User:Trilobite/MEP script

From Wikipedia, the free encyclopedia

How about this as a starting point. I can add in things like a link to an official website if there is one. The names in the categories are also best put in as they appear and then I can change them manually so that they follow the "surname, firstname" format, because of the way naming conventions vary. There will need to be a male/female flag of some kind to determine whether the output of the script should have "he" or "she", but you've probably got this sorted already. Of course, it could just as easily be done manually. I think the delegations don't deserve wikilinks, but the committees do. I don't know how much rewriting of the script there needs to be to get this output, but if there's something that can't be done I'm sure we can work around it somehow.

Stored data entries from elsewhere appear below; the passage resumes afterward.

-- ==== Sys2Proof/Machine/Operands.lean ====
section
/-! DEFINITION. The operand forms: which register or address an instruction reads, where a quirk toggle or a mask decides
(40_control_flow.md R44; 41_alu.md R55, R57; 42_index_memory.md R61 to R64; 44_keypad_timers.md R70, R73). -/

namespace Sys2Proof.Machine

/-- The value a shift shifts: `V[x]` under `shift_ignore_vy`, else `V[y]` (41_alu.md R55, R57). -/
def State.shiftSource (s : State) (x y : Reg) : Byte :=
  if s.cfg.quirks.shiftIgnoreVy then s.getV x else s.getV y

/-- The base of a jump with offset: `V[x]` under `jump_w_offset_use_vx`, else `V[0]` (40_control_flow.md R44). -/
def State.jumpBase (s : State) (x : Reg) : Byte :=
  if s.cfg.quirks.jumpWOffsetUseVx then s.getV x else s.getV 0#4

/-- The key a register value names: its low nibble (44_keypad_timers.md R70; 92_eei_decisions.md D11). -/
def keyIndex (b : Byte) : Nibble := b.extractLsb' 0 4

/-- The least pressed key, by an ascending scan of the latch from index `k` (44_keypad_timers.md R73). -/
def leastPressed : List Bool → Nat → Option Nat
  | [], _ => none
  | down :: rest, k => if down then some k else leastPressed rest (k + 1)

/-- The least `k` with `key[k]`, if any key is held (44_keypad_timers.md R73). -/
def State.leastKey (s : State) : Option Nat := leastPressed s.keys.toList 0

/-- The address of the glyph of a register value's low nibble (42_index_memory.md R61). -/
def State.glyphAddress (s : State) (b : Byte) : Nat := s.cfg.fontStart + 5 * (b.extractLsb' 0 4 : Nibble).toNat

/-- The hundreds, tens and units digits, most significant first (42_index_memory.md R62). -/
def bcdDigits (b : Byte) : List Byte :=
  [BitVec.ofNat 8 (b.toNat / 100), BitVec.ofNat 8 (b.toNat / 10 % 10), BitVec.ofNat 8 (b.toNat % 10)]

/-- The values of `V0` to `V[x]`, in ascending order (42_index_memory.md R63). -/
def State.regsUpTo (s : State) (x : Reg) : List Byte := s.v.toList.take (x.toNat + 1)

/-- `I` after a block store or load: advanced by `x + 1` modulo `MEM_SIZE` under `store_load_mem_use_i`, else unchanged
(42_index_memory.md R63, R64; 92_eei_decisions.md D9). -/
def State.blockAdvance (s : State) (x : Reg) : Word :=
  if s.cfg.quirks.storeLoadMemUseI then BitVec.ofNat 16 (s.dataAddress (s.i.toNat + x.toNat + 1)) else s.i

/-- `V[k] <- MemRead(base + k, 1)` for the first `count` registers in ascending order (42_index_memory.md R64). -/
def State.loadRegs (s : State) (base : Nat) : Nat → Vector Byte 16 → Vector Byte 16
  | 0, v => v
  | count + 1, v => (State.loadRegs s base count v).setIfInBounds count (s.readMem (base + count))

end Sys2Proof.Machine
end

Here's a sample output for countries divided into EP regions:

'''NAME''' (born [[DATE]] [[YEAR]] in [[PLACE]]) is a [[COUNTRY|NATIONALITY]] politician and [[Member of the European Parliament]] for the REGION of COUNTRY. He is a member of the [[PARTY]], part of the [[EUROPARTY]].

He sits on the [[COMMITTEE1]] and is a subsitute for the [[COMMITTEE2]]. He is also a member of the DELEGATION1 and a substitute for DELEGATION2.

<you could slot in the career paragraph here maybe, as it's easily turned into proper sentences>

==External links==
* [http://wwwdb.europarl.eu.int/ep6/owa/whos_mep.data?ilg=EN&iucd=##### European Parliament biography]
* [http://wwwdb.europarl.eu.int/ep6-dif/#####_##-##-####.PDF Declaration of financial interests] ([[Portable Document Format|PDF]])

{{MEP-stub}}
[[Category:YEAR births|NAME]][[Category:Members of the European Parliament from COUNTRY|NAME]]

Here's one for countries that are all one constituency:

'''NAME''' (born [[DATE]] [[YEAR]] in [[PLACE]]) is a [[COUNTRY|NATIONALITY]] politician and [[Member of the European Parliament]] for the PARTY, part of the EUROPARTY.

He sits on the [[COMMITTEE1]] and is a subsitute for the [[COMMITTEE2]]. He is also a member of the DELEGATION1 and a substitute for DELEGATION2.

<you could slot in the career paragraph here maybe, as it's easily turned into proper sentences>

==External links==
* [http://wwwdb.europarl.eu.int/ep6/owa/whos_mep.data?ilg=EN&iucd=##### European Parliament biography]
* [http://wwwdb.europarl.eu.int/ep6-dif/#####_##-##-####.PDF Declaration of financial interests] ([[Portable Document Format|PDF]])

{{MEP-stub}}
[[Category:YEAR births|NAME]][[Category:Members of the European Parliament from COUNTRY|NAME]]

I've done an example of the first kind at Natalie Griesbeck.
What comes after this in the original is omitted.